The diversified developer, which has been the subject of takeover speculation since December, reported a 9 per cent drop in net profit to $62.4 million for the six months to June 30.

The result was influenced by the timing of housing sales. In the current half about $330 million of sales are due to be settled, which will boost full-year profits.

After one-off items, Australand reported a 1 per cent decline in statutory profit to $88.4 million.

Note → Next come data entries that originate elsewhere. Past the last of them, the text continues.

-- ==== Sys2Proof/Syntax.lean ====
section
/-! DEFINITION. The commands of the block: one constructor of `Instr` for each row of the manual's command table, with
the row's operands. What a row only measures or receives (a dispersion estimate, a temperature, a received overhead) is an
operand, because no rule computes it from the state. -/

namespace Sys2Proof

/-- The dies (R2, R12). -/
inductive Die
  | m0 | m1 | f0 | f1 | f2 | f3 | b0 | b1
  deriving DecidableEq, Repr

/-- A descriptor as fetched (R488): the ring it came from and its slot index there, the function that owns the ring, and
the header and operand fields. `ops` is bytes 24 to 63, byte 24 lowest. -/
structure Desc where
  ring : Nat
  slot : Nat
  fn : Fin 65
  fence : Bool
  irqNow : Bool
  flagsRsv : BitVec 6
  target : BitVec 16
  tag : Word
  sf : BitVec 64
  off : Word
  arg0 : Word
  ops : BitVec 320
  deriving DecidableEq, Repr

/-- What a host write names: a BAR0 address of the physical function, an address in a virtual function's BAR0, or one of
the settings the manual gives no register address (assumption 12): the symbol rate in quarters of a GBd (R7), the number
of virtual functions enabled in configuration space (R503), and the mask bit of an MSI-X vector (R504). -/
inductive WriteTarget
  | bar0 (addr : BitVec 26)
  | vfBar0 (v : Fin 64) (addr : BitVec 18)
  | symbolRate
  | sriov
  | msixMask (fn : Fin 65) (vec : Nat)
  deriving DecidableEq, Repr

/-- Why a carrier leaves TRACK (R195): los, the training block missing, the frequency offset, or divergence. -/
inductive LockLoss
  | los | training | freq | divergence
  deriving DecidableEq, Repr

/-- A layer of OTN framing on a Mill die: a local OTUC slice, an ODU context, or the ODUCn of a line group. -/
inductive OtnLayer
  | slice (x : Fin 48)
  | ctx (o : Fin 512)
  | group (g : Fin 4)
  deriving DecidableEq, Repr

/-- A whole payload structure identifier of 256 frames as received, and what ITU-T G.709 reads in it: its payload type is
that of the context, its MSI that of the slot map, its client signal fail bit. -/
structure Psi where
  bytes : List Byte
  ptOk : Bool
  msiOk : Bool
  csf : Bool
  deriving DecidableEq, Repr

/-- A block from an Ethernet client (R325, R363): idle, part of a frame, the last of a frame, or one of an uncorrectable codeword,
marked errored. -/
inductive EthBlock
  | idle | data | last | error
  deriving DecidableEq, Repr

/-- The crypto overhead of a received frame (R396): SEQB, CST and the 96-bit tag. -/
structure Coh where
  seqb : Byte
  cst : Byte
  tag : BitVec 96
  deriving DecidableEq, Repr

/-- Why loss of Mymos frame is declared (R300): five line frames without the pattern, from `lf` on with their final data, eight
overheads that failed their crc, or TRACK left. -/
inductive LofCause
  | pattern (lf : Fin 64) (finals : List (List Bool))
  | crc
  | track
  deriving DecidableEq, Repr
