-- ==== Sys2Proof/Machine/Boss.lean ====
section
/-! DEFINITION. The shift boss's queue of power requests (R517, R518, R525) and the lamp board (R527). -/

namespace Sys2Proof.Machine

/-- The order in which dies enter a state (R521). -/
def entryDies : List Die := [.f0, .f1, .f2, .f3, .b0, .b1, .m1, .m0]

/-- The order in which the domains of a die enter: M1's TIMING last but the anchor, the anchor last (R521, R526). -/
def entryDoms (d : Die) : List Nat :=
  let late (k : Nat) : Bool := k == d.anchor || (d == .m1 && k == Dom.timing)
  (d.domains.filter fun k => !late k) ++ (if d = .m1 then [Dom.timing] else []) ++ [d.anchor]

/-- The named domains in the order of R521. -/
def entryOrder (l : List (Die × Nat)) : List (Die × Nat) :=
  (entryDies.flatMap fun d => (entryDoms d).map fun k => (d, k)).filter l.contains

/-- DEC2 and DEC3 of M0 switch together in the parts with one Mill die (R514). -/
def State.grouped (s : State) (l : List (Die × Nat)) : List (Die × Nat) :=
  if s.part ≤ 4 ∧ (l.contains (.m0, 2) ∨ l.contains (.m0, 3)) then l ++ [(.m0, 2), (.m0, 3)] else l

/-- A refusal or an abort on the lamp board (R527). -/
def State.lamp (s : State) (block reason st : Nat) : State :=
  let is (e : Nat) : Bool := s.on .lampValid .m0 e && s.rd .lampBlock .m0 e == block && s.rd .lampReason .m0 e == reason &&
    s.rd .lampReqState .m0 e == st
  match (List.range 64).find? is with
  | some e => (s.inc .lampCount .m0 e).wr .lampLastSf .m0 e s.sf
  | none =>
    match (List.range 64).find? fun e => !s.on .lampValid .m0 e with
    | some e => (s.wrs .m0 e [(.lampValid, 1), (.lampBlock, block), (.lampReason, reason), (.lampReqState, st), (.lampCount, 1),
        (.lampFirstSf, s.sf), (.lampLastSf, s.sf)]).inc .pwrLampUsed .m0
    | none => s.inc .pwrLampOverflow .m0

/-- A refusal counted and announced (R522, R527, R539). -/
def State.refusedBy (s : State) (t : Die) (dom reason st : Nat) : State :=
  ((s.lamp (blkId t dom) reason st).inc .pwrRefusals .m0).raise Reason.pwrRefused (blkId t dom) (reason + 256 * st)

/-- An abort counted and announced (R522, R527, R539). -/
def State.abortedBy (s : State) (t : Die) (dom reason st : Nat) : State :=
  ((s.lamp (blkId t dom) reason st).inc .pwrAborts .m0).raise Reason.pwrAborted (blkId t dom) (reason + 256 * st)

/-- dom_busy of some domains (R544). -/
def State.domBusy (s : State) (l : List (Die × Nat)) (v : Nat) : State := l.foldl (fun s e => s.wr .domBusy e.1 e.2 v) s

/-- The shift boss no longer asks anything about the domains of a request of its own. -/
def State.unask (s : State) (r : PwrReq) : State :=
  if r.op.isSome then s else r.doms.foldl (fun s e => s.wr .parkAsk e.1 e.2 0) s

/-- A power request ends: a host's completes (R518, R521, R522). -/
def State.endRequest (s : State) (r : PwrReq) (st : Status) : State :=
  let s := s.unask r
  match r.op with
  | none => s
  | some o => s.finishOp o st

/-- A host request that has been met leaves its marks: Run holds the domains there (R525), Sleep keeps a DEC domain asleep
(R531). -/
def State.hostMarks (s : State) (r : PwrReq) : State :=
  if r.op.isNone then s
  else r.doms.foldl (fun s e => s.wrs e.1 e.2 [(.hostRun, b2n (r.target == 0)),
    (.hostSleep, b2n (r.target == 2 && e.1.isMill && decide (e.2 < 4)))]) s

/-- One request begins (R518, R519, R525): done at once where every domain is there already, LATE where its boundary has
passed, aborted where a domain is in reset (R639), waking for Run, else the handshake. -/
def State.startRequest (s : State) (r : PwrReq) : State :=
  let there (e : Die × Nat) : Bool := if r.target = 0 then s.domSt e.1 e.2 == 0 else decide (r.target ≤ s.domSt e.1 e.2)
  let mine := entryOrder (r.doms.filter (!there ·))
  if r.boundary.any fun b => decide (b ≤ s.sf) then s.endRequest r .late
  else
    match r.doms.find? fun e => s.domInReset e.1 e.2 with
    | some e => (s.abortedBy e.1 e.2 0x12 r.target).endRequest r .resetAborted
    | none =>
      if mine = [] then (s.hostMarks r).endRequest r .ok
      else
        let s := (s.domBusy mine 1).wrP .pwrHsBusy 1
        if r.target = 0 then { s with waking := some r }
        else { s with pwr := some { req := r, since := s.sf, doms := mine.map fun e => ⟨e.1, e.2, .none, false⟩, enter := none } }

/-- The waiting requests in arrival order, one at a time (R518). -/
def State.nextRequests (s : State) : List PwrReq → State
  | [] => { s with pwrQ := [] }
  | r :: l => if s.pwr.isSome || s.waking.isSome then { s with pwrQ := r :: l } else (s.startRequest r).nextRequests l

/-- A request queued, and begun when none runs (R518). -/
def State.askPower (s : State) (r : PwrReq) : State := s.nextRequests (s.pwrQ ++ [r])

/-- An entry ends without a change of state (R521, R522): RELEASE leaves for every affected domain. Refusals already given
and not yet received are counted too, unless the entry was LATE. -/
def State.endEntry (s : State) (r : PwrRun) (st : Status) (counts : Bool) : State :=
  let l := r.doms.map fun e => (e.die, e.dom)
  let s : State := { s with pwr := none, releases := s.releases ++ l.filter (!s.releases.contains ·) }
  let s := r.doms.foldl (fun s e => match e.ans with
    | .refuse k => if e.seen || !counts then s else s.refusedBy e.die e.dom k r.req.target
    | .none | .delay | .grant => s) (s.wrP .pwrHsBusy 0)
  let s := s.endRequest r.req st
  s.nextRequests s.pwrQ

/-- A domain has granted the entry that runs, which has not sent ENTER. -/
def State.hasGranted (s : State) (t : Die) (k : Nat) : Bool :=
  s.pwr.any fun r => r.enter.isNone && r.doms.any fun e => e.die == t && e.dom == k && e.ans == .grant

/-- A wake source reaches a domain (R515, R523): one in Idle wakes by itself; one that has granted aborts the entry with reason
WAKE. -/
def State.wakeBy (s : State) (t : Die) (k : Nat) : State :=
  let s := s.wakeIdle t k
  match s.pwr with
  | none => s
  | some r => if s.hasGranted t k then (s.abortedBy t k 0x11 r.req.target).endEntry r .refused true else s

/-- A descriptor's target judged by its power state (R5, R506, R513): `act` runs on a target in Run, or woken from Idle. -/
def State.onTarget (s : State) (op : Nat) (d : Desc) (t : Die) (dom : Nat) (act : State → State) : State :=
  if !s.has t then s.finish op d .targetUnpowered
  else if s.domInReset t dom then s.finish op d .targetUnpowered
  else if s.domDead t t.anchor && s.on .plannedDown t then s.finish op d .targetUnpowered
  else if !s.reach t then (s.raise Reason.dieUnreachable (blkId t)).finish op d .retry
  else if 2 ≤ s.domSt t dom then s.finish op d .targetUnpowered
  else act (s.wakeBy t dom)

/-- A request of the shift boss's own for some domains, unless it already asks about one of them (R530, R531). -/
def State.bossAsk (s : State) (target : Nat) (l : List (Die × Nat)) : State :=
  if l = [] ∨ (l.any fun e => s.on .parkAsk e.1 e.2) = true then s
  else (l.foldl (fun s e => s.wr .parkAsk e.1 e.2 1) s).askPower ⟨none, target, l, false, false, none⟩

/-- The DEC domains of a Mill die that the shift boss parks (R531, R542). -/
def State.parked (s : State) (d : Die) : List Nat := (List.range 4).filter (bit (s.rd .pmillDecParked .m0 d.code))

/-- The parked domains of a Mill die are woken when a carrier of it begins to shed (R531). -/
def State.wakeParked (s : State) (d : Die) : State := s.bossAsk 0 ((s.parked d).map fun k => (d, k))

end Sys2Proof.Machine
end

An interim distribution of 10.5¢ per security was declared and will be paid on August 7. The group expects to pay a distribution of 11¢ for the second half.

Australand was taken off the market this week after its major shareholder, CapitaLand, said it would retain its stake following a review of the business.

Managing director Bob Johnston told analysts that while the takeover process - started last year when GPT made a conditional bid, which was rejected - had created uncertainty, "it's now behind us".

He said the dip in earnings was a timing issue related to the residential business and forecast a stronger second half with a full-year growth of 3 to 4 per cent. The residential/development business reported a 35 per cent drop in earnings in the first half to $22.3 million.

Mr Johnston said full-year earnings from residential were expected to be similar to last year's.

In contrast, the investment division had benefited from long leases and high occupancy, which generated recurring income. The division reported a $17.2 million rise in property valuations.

"Despite business and consumer confidence continuing to be fragile, residential sales activity strengthened during the first half, with contracts on hand up 36 per cent," Mr Johnston said.

While conditions for the industrial and office portfolio were expected to be flat, he said there had been some rental growth from the completion of development projects.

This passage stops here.